HASSO HERING

A perspective from Oregon’s mid-Willamette Valley

Wet street: A clue in 1984 report

Written October 27th, 2016 by Hasso Hering
2300 Broadway St. S.W. on Thursday, early in the afternoon.

2300 Broadway St. S.W. on Thursday, early in the afternoon.

A federal report from 1984 may contain a clue to the cause of what a neighbor calls the “Broadway Reservoir” in Albany. It shows a drain line from where the localized flooding has appeared this rainy fall on Broadway Street, leading about 300 meters northwest to an outfall on Queen Avenue. I’m no engineer but I know water runs downhill, so if that pipe still worked the water would not pool on both sides and sometimes on the street.

I wrote about this drainage issue on Wednesday because it happened to coincide with the Albany City Council action to form a storm water utility, an instrument that starting next spring will collect a rain tax from water and sewer customers inside the city.

On Thursday, there was more water on the street and a nearby driveway than the day before. The water is coming off a vacant grassland that used to be known as the Back Forty of the former U.S. Bureau of Mines, now the Department of Energy’s Albany Research Center. Wednesday’s story drew a comment that included a reference to plutonium as a possible contaminant on the Back Forty. That’s what sent me in search of more info.

In 1984, it turns out, a division of the Argonne National Laboratory published a long report of an evaluation of the Albany center under FUSRAP, which stands for Formerly Utilized Med/AEC Sites Remedial Action Program. In summary, the report says, researchers found traces of uranium and thorium in the water and soil, as well as a concentration of plutonium 238 five times background level at the point where a tile field exits the Back Forty.

“The actual concentrations that were measured are not considered hazardous,” the report concludes. “However, they are indicators that the contamination is from many different sources and that it is migrating from the soil into the drain-tile system and subsequently off the site.”

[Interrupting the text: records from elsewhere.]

-- ==== Sys2Proof/Tests/Slice0.lean ====
section
/-! SUPPORT. The model's own tests. Expected values come from spec/95_test_vectors.md (named by its ids), from
30_encoding.md, or by hand from the rules. The theorems named `witness_` show, for each obligation with hypotheses, a
concrete state and operands that meet all of them. -/

open Sys2Proof Sys2Proof.Machine

namespace Sys2Proof.Tests

/-- A part of the next state, none at a fault or a refusal. -/
def after {α : Type} (o : Host.Outcome State Fault Refusal) (f : State → α) : Option α :=
  match o with
  | .next t => some (f t)
  | .fault _ => none
  | .refused _ => none

/-- Reset registers over a memory of 0x100 bytes. -/
def start (mem : Memory) : State := { State.reset with memSize := 0x100, mem := mem }

/-- The operands of an encode. -/
def encState (mem : Memory) (src n buf buflen : Word) : State :=
  { start mem with src := src, n := n, buf := buf, buflen := buflen }

/-- The operands of a decode; the RES registers start at 0x77. -/
def decState (mem : Memory) (buf buflen i0 i1 i2 : Word) : State :=
  { start mem with
    buf := buf, buflen := buflen, idx0 := i0, idx1 := i1, idx2 := i2, res0 := 0x77, res1 := 0x77, res2 := 0x77 }

/-- Three source bytes and a canary. -/
def mem8 : Memory := [(0, 0xFA), (1, 0x3B), (2, 0x7C), (0x80, 0xEE), (0x81, 0xEE), (0x82, 0xEE)]

/-- The 16-bit elements 0x0ABC, 0xF123, 0x00FF at an odd address. -/
def mem16 : Memory :=
  [(0x41, 0xBC), (0x42, 0x0A), (0x43, 0x23), (0x44, 0xF1), (0x45, 0xFF), (0x85, 0xEE), (0x86, 0xEE)]

/-- The bpk 12 image of 0x123, 0x456, 0x789, 0xABC. -/
def buf12 : Memory := [(0x80, 0x23), (0x81, 0x61), (0x82, 0x45), (0x83, 0x89), (0x84, 0xC7), (0x85, 0xAB)]

/-- A state whose next event is `e`. -/
def facing (s : State) (e : HostEvent) : State := s.withPending [e]

/-- A state with host 0's command of `w` in flight, disturbed at some addresses, and `e` next. -/
def running (s : State) (w : Word) (touched : List Nat) (e : HostEvent) : State :=
  { s with
    cmd := w, status := s.status.started, inflight := some { issuer := 0, tag := s.draws, touched := touched }
    pending := [e] }

/-- A read of memory after a command. -/
def bytesAfter (o : Host.Outcome State Fault Refusal) (a len : Nat) : Option (List Byte) :=
  after o fun t => (List.range len).map fun j => t.mem.read (a + j)

/-! ## WellFormed: an ill-formed term for each operation, refused -/

theorem test_size_5_ill_formed : (Instr.size 5).wellFormed = false := by decide
theorem test_enc8_12_ill_formed : (Instr.enc8 12).wellFormed = false := by decide
theorem test_enc16_8_ill_formed : (Instr.enc16 8).wellFormed = false := by decide
theorem test_dec_0_ill_formed : (Instr.dec 0).wellFormed = false := by decide
theorem test_dec3_9_ill_formed : (Instr.dec3 9).wellFormed = false := by decide

/-! ## Decoding: words written out from the fields of 30_encoding.md R54, in the order RSV, BPK, OPC -/

theorem test_decode_size_4 : decode 0b0000000000000000_00000100_00000001 = .ok (.size 4) := by decide
theorem test_decode_enc8_8 : decode 0b0000000000000000_00001000_00000010 = .ok (.enc8 8) := by decide
theorem test_decode_enc16_12 : decode 0b0000000000000000_00001100_00000011 = .ok (.enc16 12) := by decide
theorem test_decode_dec_12 : decode 0b0000000000000000_00001100_00000100 = .ok (.dec 12) := by decide
theorem test_decode_dec3_16 : decode 0b0000000000000000_00010000_00000101 = .ok (.dec3 16) := by decide
/-- V55: a BPK outside the set is still a command. -/
theorem test_decode_enc8_12 : decode 0x00000C02 = .ok (.enc8 12) := by decide
/-- V53 and V54: a reserved bit, at either end of the field. -/
theorem test_decode_reserved :
    decode 0x00010401 = .error .reservedBits ∧ decode 0x80000C04 = .error .reservedBits := by decide
/-- V51 and V52. -/
theorem test_decode_unassigned : decode 0x00000000 = .error .unassignedOpcode ∧
    decode 0x00000006 = .error .unassignedOpcode ∧ decode 0x000004FF = .error .unassignedOpcode := by decide
/-- 30_encoding.md R61. -/
theorem test_encode_dec_12 : encode (.dec 12) = 0x00000C04 := by decide
theorem test_decodeTableWord : decodeTableWord 32 0x1005 = some (.dec3 16) ∧ decodeTableWord 32 0x6 = none := by decide

/-! ## One step per instruction -/

/-- V1, n = 0xAAAAAAAA at bpk 12. -/
theorem test_size_largest : after (exec (.size 12) { start [] with n := 0xAAAAAAAA }) (fun t => (t.res0, t.status.word)) =
    some (0xFFFFFFFF, 0) := by decide
/-- V1, n = 0x80000000 at bpk 16. -/
theorem test_size_overflow : after (exec (.size 16) { start [] with n := 0x80000000, res0 := 7 })
    (fun t => (t.res0, t.status.word)) = some (7, 0x00000302) := by decide
/-- V8: an odd tail, and the byte past the size. -/
theorem test_enc8_odd_tail : bytesAfter (exec (.enc8 4) (encState mem8 0 3 0x80 2)) 0x80 3 = some [0xBA, 0x0C, 0xEE] := by
  decide
/-- V14: the ranges share byte 0x02. -/
theorem test_enc8_overlap : after (exec (.enc8 8) (encState mem8 0 3 2 3)) (fun t => (t.status.word, t.mem == mem8)) =
    some (0x00000702, true) := by decide
/-- V17: an odd count, an odd source address, bits 15:12 discarded, and the byte past the size. -/
theorem test_enc16_odd_tail : bytesAfter (exec (.enc16 12) (encState mem16 0x41 3 0x80 6)) 0x80 7 =
    some [0xBC, 0x3A, 0x12, 0xFF, 0x00, 0x00, 0xEE] := by decide
/-- V23: the source range is 2n bytes. -/
theorem test_enc16_source_fault : after (exec (.enc16 16) (encState mem16 0xFD 2 0 4)) (fun t => t.status.word) =
    some 0x00000602 := by decide
/-- V30, i = 3, and V32. -/
theorem test_dec_12 : after (exec (.dec 12) (decState buf12 0x80 6 3 0 0)) (fun t => (t.res0, t.res1)) =
    some (0xABC, 0x77) := by decide
theorem test_dec_whole_trio : after (exec (.dec 12) (decState buf12 0x80 5 2 0 0)) (fun t => (t.res0, t.status.word)) =
    some (0x77, 0x00000502) := by decide
/-- V43: register order, not sorted. -/
theorem test_dec3_order : after (exec (.dec3 12) (decState buf12 0x80 6 3 0 2)) (fun t => (t.res0, t.res1, t.res2)) =
    some (0xABC, 0x123, 0x789) := by decide
/-- V48: OUT_OF_RANGE outranks ACCESS_FAULT. -/
theorem test_dec3_priority : after (exec (.dec3 8) (decState [] 0xFE 2 0 5 1)) (fun t => (t.res0, t.status.word)) =
    some (0x77, 0x00000502) := by decide
/-- V53 and V57: an illegal word is latched. -/
theorem test_step_illegal_latched : after (step ((start []).withFetchWord 32 0x00010401)) (fun t => (t.cmd, t.status.word)) =
    some (0x00010401, 0x00000102) := by decide
/-- 20_memory.md R49: the race of one element's byte leaves DEC3's other results exact. -/
theorem test_race_other_results : after
    (runSteps 2 (running (decState buf12 0x80 3 0 1 2) 0x00000805 [] (.memWrite (.other 0) 0x80 [0x99])))
    (fun t => (t.res1, t.res2)) = some (0x61, 0x45) := by decide
/-- 20_memory.md R47, V8: the issuing host's own read, after its begun ENC8, gets the byte the ENC8 wrote. -/
theorem test_issuer_reads_after_its_command : after
    (runSteps 3 ((encState mem8 0 3 0x80 2).withPending [.cmdBegin 0 0x00000402, .memRead (.host 0) 0x80]))
    (fun t => t.lastRead) = some (some 0xBA) := by decide
/-- 70_reset_and_hazards.md R108: an abandoned DEC changes no memory. -/
theorem test_abandoned_dec : after (step (running (decState buf12 0x80 6 3 0 0) 0x00000C04 [] .reset))
    (fun t => (t.mem == buf12, t.res0, t.cmd)) = some (true, 0, 0) := by decide
/-- 2.8 of spec/95_test_vectors.md: ERRSEEN stays. -/
theorem test_errSeen_stays : after (step (facing { start [] with status := { busy := false, errSeen := true, errCode := 1 } }
    (cmdWrite 0 0x00000401))) (fun t => t.status.word) = some 0x00000002 := by decide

This drain tile system, according to the report, was installed in 1967 by the Soil Conservation Service “for an Albany High School project to reduce the soil moisture and to alleviate the subsurface drainage problem.” There’s no hint why Albany High wanted the federal field drained, but obviously there was no hassle about leaving wetlands alone at the time.

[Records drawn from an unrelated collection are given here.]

-- ==== Sys2Proof/Machine/Mem.lean ====
section
/-! DEFINITION. Memory as an access meets it: the physical spaces, page ownership, cleared pages and errors, page tables
and the window, the order of access checks, caches and meters, monitors and the context's error queue
(04_memory_tiers.md, 03_names_and_swizzling.md R46 to R55, 12_fabric_and_network.md R285 to R290). -/

namespace Sys2Proof.Machine

open Sys2Proof.Bits

/-! ## Spaces -/

/-- Local device memory, host memory, and the memory of peer `n`. -/
abbrev spLocal : Nat := 0
abbrev spHost : Nat := 1
abbrev spPeer (n : Nat) : Nat := 2 + n

/-- One number for a byte of a space. -/
def locKey (space pa : Nat) : Nat := space * 2 ^ 60 + pa

/-- The bytes of a space. -/
def State.bytesOf (s : State) (space : Nat) : Memory :=
  match space with
  | 0 => s.mem
  | 1 => s.hostMem
  | n + 2 => ((s.peer? n).map (·.mem)).getD []

/-- Replace the bytes of a space. -/
def State.setBytes (s : State) (space : Nat) (m : Memory) : State :=
  match space with
  | 0 => { s with mem := m }
  | 1 => { s with hostMem := m }
  | n + 2 => { s with peers := s.peers.map fun p => if p.num == n then { p with mem := m } else p }

/-! ## Physical pages (R75, R83, R94) -/

/-- The PA ranges of Table 4.1 that are memory. -/
def isMemPa (pa : Nat) : Bool := decide (pa < Config.hbmEnd) || (decide (Config.farBase ≤ pa) && decide (pa < Config.farEnd))

/-- The carve-out of Table 4.1. -/
def isCarve (pa : Nat) : Bool := decide (Config.potBase ≤ pa) && decide (pa < Config.hbmEnd)

/-- Index of a page in the page ownership table (R83). -/
def potIndex (pa : Nat) : Nat := if pa < Config.hbmEnd then pa / 65536 else 0x800000 + (pa - Config.farBase) / 65536

/-- The page ownership entry of a PA (Table 4.4). -/
def potEntry (m : Memory) (pa : Nat) : Nat := ofBytes (sread m (Config.potBase + 4 * potIndex pa) 4)

/-- OWNER and STATE of an entry; reserved states are treated as FREE (Table 4.4). -/
def potOwner (e : Nat) : Nat := fld e 16 4
def potState (e : Nat) : Nat := if fld e 8 4 ≤ 3 then fld e 8 4 else 0

/-- The ownership check of R84: an OWNED page of the world, or a SYSTEM page of it for privileged mode or a walker. -/
def potPass (m : Memory) (world : Nat) (sys : Bool) (pa : Nat) : Bool :=
  let e := potEntry m pa
  decide (potOwner e = world) && (decide (potState e = 1) || (decide (potState e = 2) && sys))

/-- Write a page ownership entry. -/
def potWrite (m : Memory) (pa : Nat) (e : Nat) : Memory := sput m (Config.potBase + 4 * potIndex pa) (toBytes 4 e)

/-- Whether the page's bit of the cleared bitmap is set (R94). -/
def clearedBit (m : Memory) (pa : Nat) : Bool :=
  isMemPa pa && (sget m (Config.clearedBase + potIndex pa / 8)).getLsbD (potIndex pa % 8)

/-- Set or clear a page's bit of the cleared bitmap. -/
def setCleared (m : Memory) (pa : Nat) (b : Bool) : Memory :=
  let a := Config.clearedBase + potIndex pa / 8
  let x := sget m a
  let k := BitVec.twoPow 8 (potIndex pa % 8)
  sset m a (if b then x ||| k else x &&& ~~~ k)

/-- The part of a byte range that lies in its first 64 KiB page. -/
def inPage (a n : Nat) : Nat := min n (65536 - a % 65536)

/-- Bytes of a space within one page: a cleared page reads zero (R94). -/
def readPage (m : Memory) (space pa n : Nat) : List Byte :=
  if space ≠ spHost && clearedBit m pa then List.replicate n 0 else sread m pa n

/-- Bytes of a space, over at most two pages. -/
def State.readBytes (s : State) (space pa n : Nat) : List Byte :=
  let m := s.bytesOf space
  let k := inPage pa n
  readPage m space pa k ++ readPage m space (pa + k) (n - k)

/-- A number read little-endian (R2). -/
def State.readNat (s : State) (space pa n : Nat) : Nat := ofBytes (s.readBytes space pa n)

/-! ## Chunk barriers as waiters see them (R122, R125) -/

/-- A chunk barrier (Table 5.7); `rsvHi` is [127:96], `rsvLo` is [39:36]. -/
structure Bar where
  pend    : Int
  armed   : Bool
  phase   : Bool
  error   : Bool
  overrun : Bool
  rsvLo   : Nat
  cause   : Nat
  chunks  : Nat
  tile    : Nat
  rsvHi   : Nat
deriving DecidableEq, Repr

/-- A barrier from its 128 bits. -/
def barOf (x : Nat) : Bar :=
  { pend := sval 32 x, armed := bit x 32, phase := bit x 33, error := bit x 34, overrun := bit x 35, rsvLo := fld x 36 4,
    cause := fld x 40 8, chunks := fld x 48 16, tile := fld x 64 32, rsvHi := fld x 96 32 }

/-- The 128 bits of a barrier. -/
def Bar.bits (b : Bar) : Nat :=
  wrap 32 b.pend + (if b.armed then 2 ^ 32 else 0) + (if b.phase then 2 ^ 33 else 0) + (if b.error then 2 ^ 34 else 0) +
    (if b.overrun then 2 ^ 35 else 0) + b.rsvLo % 16 * 2 ^ 36 + b.cause % 256 * 2 ^ 40 + b.chunks % 65536 * 2 ^ 48 +
    b.tile % 2 ^ 32 * 2 ^ 64 + b.rsvHi % 2 ^ 32 * 2 ^ 96

/-- What a CBWAIT sees in a barrier, in the order of its checks (R134): the cause of ERROR or OVERRUN, 0xFF where its condition holds,
0 where it goes on waiting. -/
def Bar.verdict (b : Bar) (phase : Option Bool) : BitVec 8 :=
  if b.error then cCopyAborted
  else if b.overrun then cBarrierOverrun
  else if (match phase with | some p => b.phase == p | none => !b.armed) then 0xFF else 0

/-- A write reaches bytes of local memory: a peer group's monitor on their line records it, and a parked MWAIT of a peer is answered
with the bytes that it reads on return (R107 to R109). -/
def State.answerMons (s : State) (pa n : Nat) : State :=
  if s.peerMons = [] then s
  else
    let hit (m : PeerMon) : Bool := decide (m.line * 128 < pa + n) && decide (pa < m.line * 128 + 128)
    let note (m : PeerMon) : Option PeerMon :=
      if !hit m then some m else if m.wait.isSome then none else some { m with written := true }
    (s.peerMons.filter hit).foldl (fun a m =>
      match m.wait with
      | some (q, p, w) => a.respond m.src m.world q (a.readBytes spLocal p w) 0
      | none => a) { s with peerMons := s.peerMons.filterMap note }

/-- A write reaches bytes of a space: a monitor on their line records it, and an MWAIT parked on it returns (R107 to
R109); waits on device-memory barriers there see the barrier as it now stands (R125, R134). The publisher of a 64-byte slot is that of
its first 8 bytes (R129). -/
def State.touch (s : State) (space pa n : Nat) : State :=
  let hit (line : Nat) : Bool := decide (line < pa + n) && decide (pa < line + 128)
  let s0 := if space = spLocal ∧ s.pubs ≠ [] then
      { s with pubs := s.pubs.filter fun p => !(decide (p.1 * 64 < pa + n) && decide (pa < p.1 * 64 + 8)) } else s
  (if space = spLocal then s0.answerMons pa n else s0).mapGroups fun _ g =>
    let g1 := if g.mon.armed && g.mon.space == space && hit g.mon.line then
        (if g.waitsMonitor then g.returnMonitor else { g with mon := { g.mon with written := true } })
      else g
    g1.show fun w => match w with
      | Wait.barrier _ (some k) ph =>
        if k / 2 ^ 60 == space && hit (k % 2 ^ 60 / 128 * 128) then (barOf (s.readNat space (k % 2 ^ 60) 16)).verdict (ph.map g1.phaseBit) else 0
      | _ => 0

/-- The first write to a cleared page fills it with zeros and clears its bit (R94); the fill counts on its owner's meter (R91). -/
def State.fillPage (s : State) (space pa : Nat) : State :=
  let m := s.bytesOf space
  if space ≠ spHost && clearedBit m pa then
    let p := pa / 65536 * 65536
    let s0 := s.setBytes space (setCleared (sclear m p 65536) pa false)
    if space = spLocal then
      let s1 := s0.meter (potOwner (potEntry m pa)) (if Config.farBase ≤ pa then 3 else 2) 65536
      { s1 with eccBad := s1.eccBad.filter (fun q => decide (q / 4096 ≠ p / 65536)),
                eccSoft := s1.eccSoft.filter (fun q => decide (q / 4096 ≠ p / 65536)),
                tagBad := s1.tagBad.filter (fun q => decide (q / 1024 ≠ p / 65536)) }
    else s0
  else s

/-- Put bytes into a space, over at most two pages, with the page fill of R94 and the wakes of R107, whatever errors stand there. -/
def State.poke (s : State) (space pa : Nat) (bs : List Byte) : State :=
  let k := inPage pa bs.length
  let s1 := s.fillPage space pa
  let s2 := if k < bs.length then s1.fillPage space (pa + k) else s1
  (s2.setBytes space (sput (s2.bytesOf space) pa bs)).touch space pa bs.length

/-! ## Errors in memory (R92, R93) -/

/-- Whether a 16-byte sector, and a 64-byte line, share bytes with a range. -/
def sectorMeets (pa n q : Nat) : Bool := decide (q * 16 < pa + n) && decide (pa < q * 16 + 16)
def lineMeets (pa n q : Nat) : Bool := decide (q * 64 < pa + n) && decide (pa < q * 64 + 64)

/-- Whether a 64-byte line holds an uncorrectable sector: it is then uncorrectable, whatever its tag (R93). -/
def lineBad (bad : List Nat) (line : Nat) : Bool := bad.any fun q => q / 4 == line

/-- The error that a read of bytes meets in memory with these uncorrectable sectors and mismatching tags: an uncorrectable sector
first, then, in confidential mode, a line whose tag mismatches. -/
def readError (bad tags : List Nat) (conf : Bool) (pa n : Nat) : Option (BitVec 8) :=
  if bad.any (sectorMeets pa n) then some cDataUncorrectable
  else
    match (if conf then tags.filter (lineMeets pa n) else []) with
    | [] => none
    | ls => if ls.any (lineBad bad) then some cDataUncorrectable else some cIntegrity

/-- The error a read of local bytes meets, also where the LLC holds them (log 74). -/
def State.dataError (s : State) (pa n : Nat) : Option (BitVec 8) :=
  if clearedBit s.mem pa then none else readError s.eccBad s.tagBad s.conf pa n

/-- A demand read corrects what ECC can correct and writes it back (R92). -/
def State.correct (s : State) (pa n : Nat) : State := { s with eccSoft := s.eccSoft.filter fun q => !sectorMeets pa n q }

/-- The blocks that writes of byte ranges lose to errors in the read of a partial write (R92, R93): first byte, size and cause. -/
def lostBlocks (bad tags : List Nat) (conf : Bool) (rs : List (Nat × Nat)) : List (Nat × Nat × BitVec 8) :=
  let touched (b sz : Nat) : Bool := rs.any fun r => decide (b < r.1 + r.2) && decide (r.1 < b + sz)
  let covered (b sz : Nat) : Bool := (List.range sz).all fun i => rs.any fun r => decide (r.1 ≤ b + i) && decide (b + i < r.1 + r.2)
  let badS := bad.filter fun q => touched (q * 16) 16 && !covered (q * 16) 16
  let badL := if conf then tags.filter (fun q => touched (q * 64) 64 && !covered (q * 64) 64) else []
  badS.map (fun q => (q * 16, 16, cDataUncorrectable)) ++
    badL.map (fun q => (q * 64, 64, if lineBad bad q then cDataUncorrectable else cIntegrity))

/-- Store pieces of bytes to local memory. A sector with an uncorrectable error that is not wholly overwritten keeps its
contents and the bytes for it are lost; so, in confidential mode, does a line whose tag mismatches. A sector or line that is wholly
overwritten is good again, and what ECC can correct has been corrected by the write's own read. The second result gives the lost
blocks (R92, R93). -/
def State.storeLocal (s : State) (cs : List (Nat × List Byte)) : State × List (Nat × Nat × BitVec 8) :=
  let soft (t : State) : State := { t with eccSoft := t.eccSoft.filter fun q => !cs.any fun c => sectorMeets c.1 c.2.length q }
  if s.eccBad = [] ∧ s.tagBad = [] then (soft (cs.foldl (fun a c => a.poke spLocal c.1 c.2) s), [])
  else
    let s0 := cs.foldl (fun a c => a.fillPage spLocal c.1) s
    let rs := cs.map fun c => (c.1, c.2.length)
    let lost := lostBlocks s0.eccBad s0.tagBad s0.conf rs
    let keep (a : Nat) : Bool := !lost.any fun b => decide (b.1 ≤ a) && decide (a < b.1 + b.2.1)
    let s1 := cs.foldl (fun a c => (List.range c.2.length).foldl (fun a i =>
      if keep (c.1 + i) then a.poke spLocal (c.1 + i) [c.2.getD i 0] else a) a) s0
    let whole (b sz : Nat) : Bool := (List.range sz).all fun i => rs.any fun r => decide (r.1 ≤ b + i) && decide (b + i < r.1 + r.2)
    (soft { s1 with eccBad := s1.eccBad.filter (fun q => !whole (q * 16) 16),
                    tagBad := s1.tagBad.filter (fun q => !whole (q * 64) 64) }, lost)

/-- Write bytes of a space (R92 for local memory). -/
def State.writeBytes (s : State) (space pa : Nat) (bs : List Byte) : State :=
  if space = spLocal then (s.storeLocal [(pa, bs)]).1 else s.poke space pa bs

/-- Write a number little-endian. -/
def State.writeNat (s : State) (space pa n x : Nat) : State := s.writeBytes space pa (toBytes n x)

/-! ## Page tables (R76 to R79) -/

/-- Fields of a page table entry (Table 4.3). -/
def pteP (e : Nat) : Bool := bit e 0
def pteLeaf (e : Nat) : Bool := bit e 1
def pteW (e : Nat) : Bool := bit e 2
def pteX (e : Nat) : Bool := bit e 3
def pteU (e : Nat) : Bool := bit e 4
def pteNc (e : Nat) : Bool := bit e 5
def pteAddr (e : Nat) : Nat := fld e 12 40 * 4096
def ptePeer (e : Nat) : Nat := fld e 56 8
def pteRotIdx (e : Nat) : Nat := fld e 64 20
def pteRotV (e : Nat) : Bool := bit e 84

/-- How a walk ends (R78). -/
inductive Walk
  /-- a present leaf: the entry and log2 of its page size -/
  | leaf (pte size : Nat)
  /-- the first entry with P = 0; `isLeaf`: it stands where a leaf stands -/
  | absent (pte : Nat) (isLeaf : Bool)
  | cause (c : BitVec 8)
deriving DecidableEq, Repr

/-- The levels of Table 4.2 from level 0: lowest VA bit indexed, bits, whether a leaf may stand there, whether one always
does, and the alignment of the next level's table. -/
def ptLevels : List (Nat × Nat × Bool × Bool × Nat) :=
  [(47, 9, false, false, 8192), (38, 9, false, false, 8192), (29, 9, true, false, 4096), (21, 8, true, false, 4096),
   (16, 5, true, true, 0)]

/-- Whether a walker acting for a world may read a page (R79, R51); what is no memory raises PAGE_PROTECTION (log 75). -/
def walkerPass (m : Memory) (world pa : Nat) (sysOnly : Bool) : Option (BitVec 8) :=
  if !isMemPa pa then some cPageProtection
  else if isCarve pa then some cOwnership
  else
    let e := potEntry m pa
    if potOwner e = world ∧ (potState e = 2 ∨ (potState e = 1 ∧ !sysOnly)) then none else some cOwnership

/-- Walk from a table through the remaining levels (R76 to R79): the addresses of the entries read, and how the walk ends. An entry is
read as a load is: where memory returns an error for it, that is the walk's cause (R92, R93). -/
def State.walkFrom (s : State) (world va : Nat) : Nat → List (Nat × Nat × Bool × Bool × Nat) → List Nat × Walk
  | _, [] => ([], .cause cPageProtection)
  | tbl, (lo, w, mayLeaf, always, nextAlign) :: r =>
    let ea := tbl + 16 * fld va lo w
    match walkerPass s.mem world ea true with
    | some c => ([], .cause c)
    | none =>
      match s.dataError ea 16 with
      | some c => ([ea], .cause c)
      | none =>
        let e := ofBytes (readPage s.mem spLocal ea 16)
        let isLeaf := always || (mayLeaf && pteLeaf e)
        let local_ : Bool := ptePeer e == 0xFF || some (ptePeer e) == s.fabNum
        if !pteP e then ([ea], .absent e isLeaf)
        else if !mayLeaf && pteLeaf e then ([ea], .cause cPageProtection)
        else if isLeaf then
          if pteAddr e % 2 ^ lo ≠ 0 then ([ea], .cause cPageProtection)
          else if ptePeer e ≠ 0xFF ∧ ptePeer e ≠ 0xF0 ∧ 0x0F < ptePeer e then ([ea], .cause cPageProtection)
          else if local_ && !isMemPa (pteAddr e) then ([ea], .cause cPageProtection)
          else ([ea], .leaf e lo)
        else if pteAddr e % nextAlign ≠ 0 then ([ea], .cause cPageProtection)
        else
          let rest := s.walkFrom world va (pteAddr e) r
          (ea :: rest.1, rest.2)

A map in the report shows the drain field leading all the water to the place where it is now popping up above ground. That map and another one also show the “main tile drain” crossing Broadway Street and heading off toward the northwest.

Broadway is a county road, and Linn County Commissioner Roger Nyquist said in a comment on Wednesday’s report that the county understands the federal research center is aware of the problem and has kicked it up the chain of command for a response. But if the maps are right, the potential fix may have to be made not on the federal Back Forty but in the drain line from Broadway to Queen. Get the water flowing in that pipe — if a pipe it is  — and the surface flow on Broadway should cease. (hh)

 

 

 

 

 

 

 

 





5 responses to “Wet street: A clue in 1984 report”

  1. Tai Stith says:

    I was researching the plutonium bit to figure out if there was a historic connection to Hanford operations, so I asked a former Bureau of Mines chemist (who was employed during the time of the remediation efforts) why Pu238 would’ve been present. He said it was the first he’d ever heard of it.

    • centrist says:

      Choked more than a little at the line about plutonium 238 at a multiple of background. Since it’s not a naturally occurring element. there shouldn’t be a baseline.

      Did this area ever drain? If so fix the failure.
      Should it drain now? If so fix the failure

  2. Shawn Dawson says:

    Nice reporting Hasso. Thanks as always.

  3. Tony White says:

    I’m very much in favor of the city making its storm drains work properly. But I’m also very much in favor of government living within their budget. Before they ask (and let’s hope they follow the law and put it to a vote of the people) for more tax money, let them examine the budget and make cuts elsewhere to find the money for this project. Remember what’s happened to our water/sewer rate in the last ten years: it’s increased tremendously. Unlimited government is the bane of our republic.

  4. Ted Salmons says:

    Well now the city has only had 34 years to digest that report. Maybe they just need a little more time to hire some friends and family engineering firms to verify that water does indeed run downhill. You can’t jump to conclusions like that based on one report now can you?